Radiation Treatments Complete
Hutton finished her last session of radiation on Tuesday…yayyyyyy!
Radiation was a lot. Not just because it was an additional treatment Hutton had to go through when she “should” be done and moving forward, but also because Steph and Hutton were in a hotel near UCLA for 7 weeks (one of those weeks she was inpatient for chemo as well).
Saying it was a lot is an understatement. While I was able to take the first week off and help get them familiar with the process, the rest of the time, I had to stay home and work, or was traveling for work. After that first week, we would be home on Friday, then Steph would spend what was left of Friday and all of Saturday doing laundry and re-packing. We would then load up, and she would drive herself and Hutton up to Westwood Sunday afternoon and check into their hotel for the week. Hutton and Steph would then spend the week up in Westwood, and return Friday afternoon, only to rinse and repeat. Steph was able to develop a good routine, but still, it was not an easy task.
Hutton, thankfully, did relatively well with radiation. She did, however, have some issues with her surgical site, as that is where the radiation was targeted. She had some skin irritation that we had to watch closely, with cleaning, medicating, etc. The scars from her surgery are extensive, and the radiation aggravated the area, but that was the only “major” side effect from the radiation. She also needed lots of blood and platelets during radiation because her numbers were so low from the combination of chemo and radiation. It was nice that they were staying in L.A. because that meant they could just go to the infusion center for a few hours and get blood and/or platelets and not have it be an entire day, which typically includes 5 hours in the car because of traffic, which they may now need to do again since they will be home. This is definitely something they will miss being able to do.
As a celebration for completing her radiation treatment, Hutton asked to stay in a “fancy” hotel, so she could order room service, so for her final 2 days of treatments, that’s exactly what we did.
Steph did an amazing job and really tried to make the entire experience of staying in L.A. as fun for Hutton as she could. She took her to museums, explored Westwood, and went to the farmers’ market every week. They really got to spend some great mom/daughter quality time together. She tried to make it fun for Hutton and act like the experience was more of an adventure, with medical procedures, rather than medical procedures with some activities. And having to watch from a distance, due to work or traveling for work, I have to say, Steph absolutely succeeded at that.

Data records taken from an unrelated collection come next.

/-- Reserves the slots of a leaf's pairs and writes them (R311, R152 to R154). -/
def emitPairs (s : State) (p : Part) (o : Op) (q : Fin 4) (t : Trav) (ps : List Nat) : Except EngStop (State × Trav) :=
  if ps.isEmpty then .ok (s, t)
  else match s.launch? o.by_.part o.by_.lid with
    | none => .ok (s, t)
    | some l =>
      let base := lrTq l.lrec q.val
      match readHeader s p l q true with
      | .ok s h =>
        if h.2 ≠ 16 then .error (.fault 0x21 base)
        else match s.launch? o.by_.part o.by_.lid with
          | none => .ok (s, t)
          | some l =>
            let r := (l.tq[q]).reserve h.1 ps.length
            match pairPlaces s p base h.1 r.1 ps with
            | .error e => .error e
            | .ok ws =>
              .ok ((s.setLaunch { l with tq := l.tq.set q r.2 }).engineWrites o ws,
                { t with first := some (t.first.getD r.1), count := t.count + ps.length,
                         dropN := t.dropN + (Nat.max (r.1 + ps.length) h.1 - Nat.max r.1 h.1) })
      | .recall x => .error (.fetch hostPeer 0 x)
      | _ => .error (.fault 0x21 base)

/-- A lane of a `trq` may reserve: lower lanes have finished, earlier operations of its group on the queue have
made their reservations, and the group holds the open turn (R311; log 27). -/
def mayReserve (s : State) (o : Op) (q : Fin 4) (lanes : List RayLane) (lane : Nat) : Bool :=
  (lanes.all fun x => lane ≤ x.lane || x.fin) && turnReady s o q

/-- What a visit reads: a node that another agent writes meanwhile is read wholly old or wholly new, in each visit freely
(R313). -/
def State.visitReads (s : State) (o : Op) : List (Loc × Byte) :=
  s.heldBack o.by_.part [o.by_] ++ o.got.filter fun e => s.bit (2 ^ 240 + e.1.number / 128)

/-- Where a lane's visits lead: it goes on, waits until it may reserve, has ended, or is stopped. -/
inductive LaneStep where
  | go (s : State) (t : Trav)
  | waits (s : State) (t : Trav)
  | ended (s : State) (t : Trav)
  | stop (s : State) (t : Trav) (e : EngStop)

/-- What an operation looks for in a lane: its queue, its quest, and whether it may reserve (lanes of a `trc` always). -/
structure LaneQuest where
  qi  : Fin 4
  q   : Quest
  may : Bool

/-- One visit of a lane. Pairs that a `trq` lane may not reserve for yet wait with their visit, and so does its end: its
record names the slot after the lower lanes' pairs (R311). -/
def visitLane (s : State) (p : Part) (o : Op) (l : LaneQuest) (t : Trav) : LaneStep :=
  match visit (s.asRead (s.visitReads o)) p l.q t with
  | .error e => .stop s t e
  | .ok (.done t') => if l.may then .ended s t' else .waits s t
  | .ok (.go t' ps) =>
    if !l.may && !ps.isEmpty then .waits s t
    else match emitPairs s p o l.qi t' ps with
      | .ok (s, t') => .go s t'
      | .error e => .stop s t e

/-- Runs a traversal until it ends, waits or stops; the fuel exceeds every traversal's number of visits (at most
32 × 8³² between restarts, each of which completes a child). -/
def runLane (p : Part) (o : Op) (l : LaneQuest) : Nat → State → Trav → LaneStep
  | 0, s, t => .go s t
  | n + 1, s, t =>
    match visitLane s p o l t with
    | .go s t => runLane p o l n s t
    | x => x

/-- A lane that may visit nodes: its lane state, and what it looks for, or why its binding faults; none where it
waits for its binding. -/
def laneQuest (s : State) (p : Part) (o : Op) (lane : Nat) : Option (RayLane × Except EngStop LaneQuest) :=
  match o.body with
  | .ray query any bind mask q lanes =>
    match lanes.find? fun x => x.lane = lane && !x.fin with
    | none => none
    | some x =>
      let qi : Fin 4 := Fin.ofNat 4 q
      match rayRoot s p bind with
      | .error e => some (x, .error e)
      | .ok none => none
      | .ok (some root) => some (x, .ok ⟨qi, ⟨query, any, root, mask, lane, x.v⟩, !query || mayReserve s o qi lanes lane⟩)
  | _ => none
/-- What becomes of a lane when it runs; none where it waits for its binding. -/
def laneRun (s : State) (p : Part) (o : Op) (lane : Nat) : Option LaneStep :=
  (laneQuest s p o lane).map fun e => match e.2 with
    | .error x => .stop s e.1.t x
    | .ok q => runLane p o q (2 ^ 200) s e.1.t

/-- The body with a lane's traversal replaced. -/
def OpBody.setTrav (b : OpBody) (lane : Nat) (t : Trav) (fin : Bool) : OpBody :=
  match b with
  | .ray qy an bi m q ls =>
    .ray qy an bi m q (ls.map fun x => if x.lane = lane then { x with t := t, fin := x.fin || fin } else x)
  | b => b

/-- A lane has finished: its record is written; with the last slot of a line, the line counts down and the gong
is credited (R312); with the last lane the operation ends, and turns asked to close may close (R311). -/
def finishLane (s : State) (o : Op) (lane : Nat) (t : Trav) : State :=
  let o := { o with body := o.body.setTrav lane t true }
  match o.body with
  | .ray query _ _ _ q ls =>
    match ls.find? fun x => x.lane = lane with
    | none => s
    | some x =>
      let n := slotBytes query
      let next := ((s.launch? o.by_.part o.by_.lid).map fun l => (l.tq[(Fin.ofNat 4 q)]).next).getD 0
      let r := if query then queryRecord t next else hitRecord t
      let s := s.engineWrites o ((List.range n).zip (leBytes n r) |>.map fun e => (.spd o.by_.tref (x.slot + e.1), e.2))
      let onLine := ls.filter fun y => y.slot / 128 = x.slot / 128
      let s := s.setOp o
      let s := if onLine.all (·.fin) then
          (s.lowerLines o.by_.tref [x.slot / 128]).credit o.by_ o.gong (n * onLine.length) (n * onLine.length) 2 o.id
        else s
      if ls.all (·.fin) then (s.dropOp o.id).settleTurns o.by_ else s
  | _ => s

/-- `RAY_LANE_FINISH`: a lane runs to its end; where it must wait, or fetch a REMOTE line, it keeps what it has done. -/
def execRayLaneFinish (op lane : Nat) (s : State) : Out :=
  onOp s op fun o p =>
    match laneRun s p o lane with
    | some (.ended s t) => finishLane s o lane t
    | some (.go s t) | some (.waits s t) => s.setOp { o with body := o.body.setTrav lane t false }
    | some (.stop s t (.fetch a b c)) => (s.setOp { o with body := o.body.setTrav lane t false }).engStop o 2 (.fetch a b c)
    | _ => s

/-- A lane makes one visit: other steps, and what a save captures, may fall between two visits (R312, R313). -/
def rayVisit (op lane : Nat) (s : State) : Out :=
  onOp s op fun o p =>
    match laneQuest s p o lane with
    | some (x, .ok q) =>
      match visitLane (s.recallVa p ((x.t.here.map (·.at_)).getD q.q.root) 128) p o q x.t with
      | .go s t => s.setOp { o with body := o.body.setTrav lane t false }
      | _ => s
    | _ => s

/-- The lowest lane of an operation that runs into a fault. -/
def faultLane (s : State) (p : Part) (o : Op) : List RayLane → Option (Nat × State × Trav × Nat × Nat)
  | [] => none
  | x :: xs =>
    match laneRun s p o x.lane with
    | some (.stop s' t (.fault c a)) => some (x.lane, s', t, c, a)
    | _ => faultLane s p o xs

But I cannot move forward without first mentioning how we will forever be grateful to Hutton’s radiation oncology team for making this experience AMAZING. The very first day, Hutton had a really hard time with what they needed to do to prep her for the radiation treatments, and instead of it just being a job, and/or having a “having to deal with a kid” attitude, they took their time, comforted her and supported her with words of encouragement, and they showed this kindness consistently and daily throughout her treatments. They listened to her, they related to her, they made her feel special, and they will forever hold a special place in our hearts for everything that they did for our girl. When the radiation oncology team found out Hutton wanted to be a Demon Slayer character for Halloween, they all decided that they were going to dress up as Demon Slayer characters as well. Halloween was so special for her! They all dressed up, they all took their picture with her, they got her special Demon Slayer treats, they made her day, and made her smile! Even though I made a MAJOR Dad fail and forgot to pack a part of Hutton’s costume, which of course caused an understandable breakdown for Hutton and started her Halloween off on a negative note, looking back at myself as a child, I would have reacted the same way. But they were able to turn it completely around for her, saving that day and making an unforgettable core memory for Hutton. [If any of her radiation oncology team is reading this….Thank You!]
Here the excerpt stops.